**Input records**
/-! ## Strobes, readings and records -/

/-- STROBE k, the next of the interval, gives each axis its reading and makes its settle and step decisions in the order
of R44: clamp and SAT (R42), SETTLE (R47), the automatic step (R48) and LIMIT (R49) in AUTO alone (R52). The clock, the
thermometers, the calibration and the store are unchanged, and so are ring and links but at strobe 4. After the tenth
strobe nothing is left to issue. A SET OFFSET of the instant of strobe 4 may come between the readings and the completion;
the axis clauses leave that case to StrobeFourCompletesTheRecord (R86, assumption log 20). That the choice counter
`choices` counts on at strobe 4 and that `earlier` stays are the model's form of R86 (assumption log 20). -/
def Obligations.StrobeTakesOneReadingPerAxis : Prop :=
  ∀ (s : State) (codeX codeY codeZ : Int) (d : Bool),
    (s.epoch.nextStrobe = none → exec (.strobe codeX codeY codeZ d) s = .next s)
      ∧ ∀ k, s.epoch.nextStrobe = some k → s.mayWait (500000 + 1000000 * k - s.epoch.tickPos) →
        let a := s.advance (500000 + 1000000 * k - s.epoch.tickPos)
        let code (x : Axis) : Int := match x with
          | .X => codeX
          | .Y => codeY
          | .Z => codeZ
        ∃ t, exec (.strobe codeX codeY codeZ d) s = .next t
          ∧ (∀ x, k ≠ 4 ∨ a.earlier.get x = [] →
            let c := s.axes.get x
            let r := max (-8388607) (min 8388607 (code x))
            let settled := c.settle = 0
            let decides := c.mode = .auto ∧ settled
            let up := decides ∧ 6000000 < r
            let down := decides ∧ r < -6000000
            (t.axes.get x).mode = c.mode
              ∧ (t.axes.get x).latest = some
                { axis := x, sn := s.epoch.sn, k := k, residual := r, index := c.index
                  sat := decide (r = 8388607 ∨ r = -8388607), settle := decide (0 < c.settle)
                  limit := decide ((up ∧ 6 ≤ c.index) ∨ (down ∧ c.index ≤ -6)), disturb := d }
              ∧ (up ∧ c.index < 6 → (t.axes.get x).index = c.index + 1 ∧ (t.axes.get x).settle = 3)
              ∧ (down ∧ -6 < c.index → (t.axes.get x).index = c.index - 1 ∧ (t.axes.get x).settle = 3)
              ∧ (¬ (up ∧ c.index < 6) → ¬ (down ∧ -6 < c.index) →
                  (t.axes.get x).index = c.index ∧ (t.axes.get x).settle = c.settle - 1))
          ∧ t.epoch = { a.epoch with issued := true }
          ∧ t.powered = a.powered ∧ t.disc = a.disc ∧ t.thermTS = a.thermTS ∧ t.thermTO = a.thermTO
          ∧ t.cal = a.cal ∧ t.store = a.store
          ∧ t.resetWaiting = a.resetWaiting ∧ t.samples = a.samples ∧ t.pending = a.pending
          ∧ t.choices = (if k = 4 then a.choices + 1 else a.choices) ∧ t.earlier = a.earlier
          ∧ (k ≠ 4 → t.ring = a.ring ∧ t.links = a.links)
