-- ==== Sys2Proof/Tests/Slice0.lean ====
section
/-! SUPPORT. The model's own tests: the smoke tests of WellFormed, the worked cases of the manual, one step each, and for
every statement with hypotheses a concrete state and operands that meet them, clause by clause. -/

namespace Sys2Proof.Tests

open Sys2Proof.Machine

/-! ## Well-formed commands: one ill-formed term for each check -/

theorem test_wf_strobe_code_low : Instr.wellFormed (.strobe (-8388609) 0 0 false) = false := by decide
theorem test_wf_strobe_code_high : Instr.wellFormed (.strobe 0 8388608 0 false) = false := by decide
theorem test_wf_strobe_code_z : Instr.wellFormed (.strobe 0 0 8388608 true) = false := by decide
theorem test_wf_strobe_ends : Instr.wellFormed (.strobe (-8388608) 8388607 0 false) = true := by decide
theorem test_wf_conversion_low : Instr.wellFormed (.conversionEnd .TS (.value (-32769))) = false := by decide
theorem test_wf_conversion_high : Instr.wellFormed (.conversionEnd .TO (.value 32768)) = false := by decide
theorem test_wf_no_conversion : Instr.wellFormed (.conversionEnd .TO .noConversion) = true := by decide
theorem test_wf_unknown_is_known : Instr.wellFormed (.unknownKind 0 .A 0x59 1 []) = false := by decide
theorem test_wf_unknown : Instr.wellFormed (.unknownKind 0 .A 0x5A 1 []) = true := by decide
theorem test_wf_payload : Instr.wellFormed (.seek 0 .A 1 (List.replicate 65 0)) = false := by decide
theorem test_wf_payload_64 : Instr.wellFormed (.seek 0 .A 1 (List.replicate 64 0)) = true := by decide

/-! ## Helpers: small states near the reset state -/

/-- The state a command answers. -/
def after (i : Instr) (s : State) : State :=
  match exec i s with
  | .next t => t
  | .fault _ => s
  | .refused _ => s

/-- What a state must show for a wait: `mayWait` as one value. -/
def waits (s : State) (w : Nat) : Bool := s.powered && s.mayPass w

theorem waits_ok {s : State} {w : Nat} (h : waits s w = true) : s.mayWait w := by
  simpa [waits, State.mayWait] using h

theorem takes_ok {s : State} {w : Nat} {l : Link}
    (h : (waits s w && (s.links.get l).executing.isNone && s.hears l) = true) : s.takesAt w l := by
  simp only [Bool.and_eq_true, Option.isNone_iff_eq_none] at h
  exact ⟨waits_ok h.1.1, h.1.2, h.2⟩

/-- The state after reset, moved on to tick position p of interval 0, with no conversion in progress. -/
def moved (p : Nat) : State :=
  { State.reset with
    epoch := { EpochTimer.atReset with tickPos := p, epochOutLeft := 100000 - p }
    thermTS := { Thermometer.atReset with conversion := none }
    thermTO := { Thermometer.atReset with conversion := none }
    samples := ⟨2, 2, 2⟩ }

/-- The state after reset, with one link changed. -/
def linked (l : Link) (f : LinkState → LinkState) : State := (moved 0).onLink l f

==

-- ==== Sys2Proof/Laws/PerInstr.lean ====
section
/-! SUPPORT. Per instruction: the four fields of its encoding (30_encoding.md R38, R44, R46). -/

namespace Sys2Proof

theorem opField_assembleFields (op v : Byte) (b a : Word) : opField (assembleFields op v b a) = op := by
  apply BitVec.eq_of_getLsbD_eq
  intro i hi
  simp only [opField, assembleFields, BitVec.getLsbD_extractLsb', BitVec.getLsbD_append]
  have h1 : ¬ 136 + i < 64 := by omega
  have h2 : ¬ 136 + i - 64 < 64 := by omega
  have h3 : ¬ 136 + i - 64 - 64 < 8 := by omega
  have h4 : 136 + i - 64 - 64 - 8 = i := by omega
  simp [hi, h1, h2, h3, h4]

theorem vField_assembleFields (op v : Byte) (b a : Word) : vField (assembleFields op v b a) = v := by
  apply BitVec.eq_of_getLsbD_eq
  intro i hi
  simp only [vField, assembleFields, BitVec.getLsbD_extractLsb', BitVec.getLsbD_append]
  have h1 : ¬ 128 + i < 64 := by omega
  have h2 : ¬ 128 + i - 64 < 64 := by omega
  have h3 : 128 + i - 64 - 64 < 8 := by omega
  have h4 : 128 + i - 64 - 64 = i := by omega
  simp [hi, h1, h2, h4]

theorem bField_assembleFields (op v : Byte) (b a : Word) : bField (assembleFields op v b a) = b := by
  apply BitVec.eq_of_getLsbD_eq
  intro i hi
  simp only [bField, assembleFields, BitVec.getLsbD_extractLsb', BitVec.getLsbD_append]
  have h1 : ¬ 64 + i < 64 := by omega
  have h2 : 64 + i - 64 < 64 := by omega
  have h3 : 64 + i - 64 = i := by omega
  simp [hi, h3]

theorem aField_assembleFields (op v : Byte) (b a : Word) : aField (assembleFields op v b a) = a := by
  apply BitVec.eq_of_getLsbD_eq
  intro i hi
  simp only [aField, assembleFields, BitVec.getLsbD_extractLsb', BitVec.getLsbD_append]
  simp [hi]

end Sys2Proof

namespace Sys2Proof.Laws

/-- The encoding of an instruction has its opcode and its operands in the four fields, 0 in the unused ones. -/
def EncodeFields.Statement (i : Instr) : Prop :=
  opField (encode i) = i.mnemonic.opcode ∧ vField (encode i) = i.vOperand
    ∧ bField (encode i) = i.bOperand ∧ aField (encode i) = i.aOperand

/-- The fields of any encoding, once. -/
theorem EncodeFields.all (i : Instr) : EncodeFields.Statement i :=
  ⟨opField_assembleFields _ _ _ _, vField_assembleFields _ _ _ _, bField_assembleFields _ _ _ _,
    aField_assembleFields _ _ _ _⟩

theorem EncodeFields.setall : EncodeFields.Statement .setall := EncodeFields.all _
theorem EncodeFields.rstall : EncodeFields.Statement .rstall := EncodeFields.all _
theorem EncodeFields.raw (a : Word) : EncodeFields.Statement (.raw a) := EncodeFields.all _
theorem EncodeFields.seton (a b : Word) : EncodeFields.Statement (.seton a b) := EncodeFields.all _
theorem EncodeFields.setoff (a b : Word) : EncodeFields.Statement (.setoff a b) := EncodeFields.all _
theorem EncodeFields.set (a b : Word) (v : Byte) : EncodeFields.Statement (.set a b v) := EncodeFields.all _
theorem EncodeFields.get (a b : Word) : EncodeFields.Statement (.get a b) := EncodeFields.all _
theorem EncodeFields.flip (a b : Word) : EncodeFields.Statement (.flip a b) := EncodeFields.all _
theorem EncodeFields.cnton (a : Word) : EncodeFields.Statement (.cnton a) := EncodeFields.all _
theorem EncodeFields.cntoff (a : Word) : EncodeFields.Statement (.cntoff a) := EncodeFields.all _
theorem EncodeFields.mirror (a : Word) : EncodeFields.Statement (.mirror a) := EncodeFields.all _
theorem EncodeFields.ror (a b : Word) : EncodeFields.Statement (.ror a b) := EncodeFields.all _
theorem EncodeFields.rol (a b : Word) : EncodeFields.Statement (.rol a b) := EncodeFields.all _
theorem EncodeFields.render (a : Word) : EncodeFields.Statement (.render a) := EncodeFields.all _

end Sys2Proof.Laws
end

**What is expected**
Among the lines above, repeat exactly those from the line with "and records -/" to the line with "the axis clauses", counting both ends.

**Solution to this task**
/-! ## Strobes, readings and records -/

/-- STROBE k, the next of the interval, gives each axis its reading and makes its settle and step decisions in the order
of R44: clamp and SAT (R42), SETTLE (R47), the automatic step (R48) and LIMIT (R49) in AUTO alone (R52). The clock, the
thermometers, the calibration and the store are unchanged, and so are ring and links but at strobe 4. After the tenth
strobe nothing is left to issue. A SET OFFSET of the instant of strobe 4 may come between the readings and the completion;
the axis clauses leave that case to StrobeFourCompletesTheRecord (R86, assumption log 20). That the choice counter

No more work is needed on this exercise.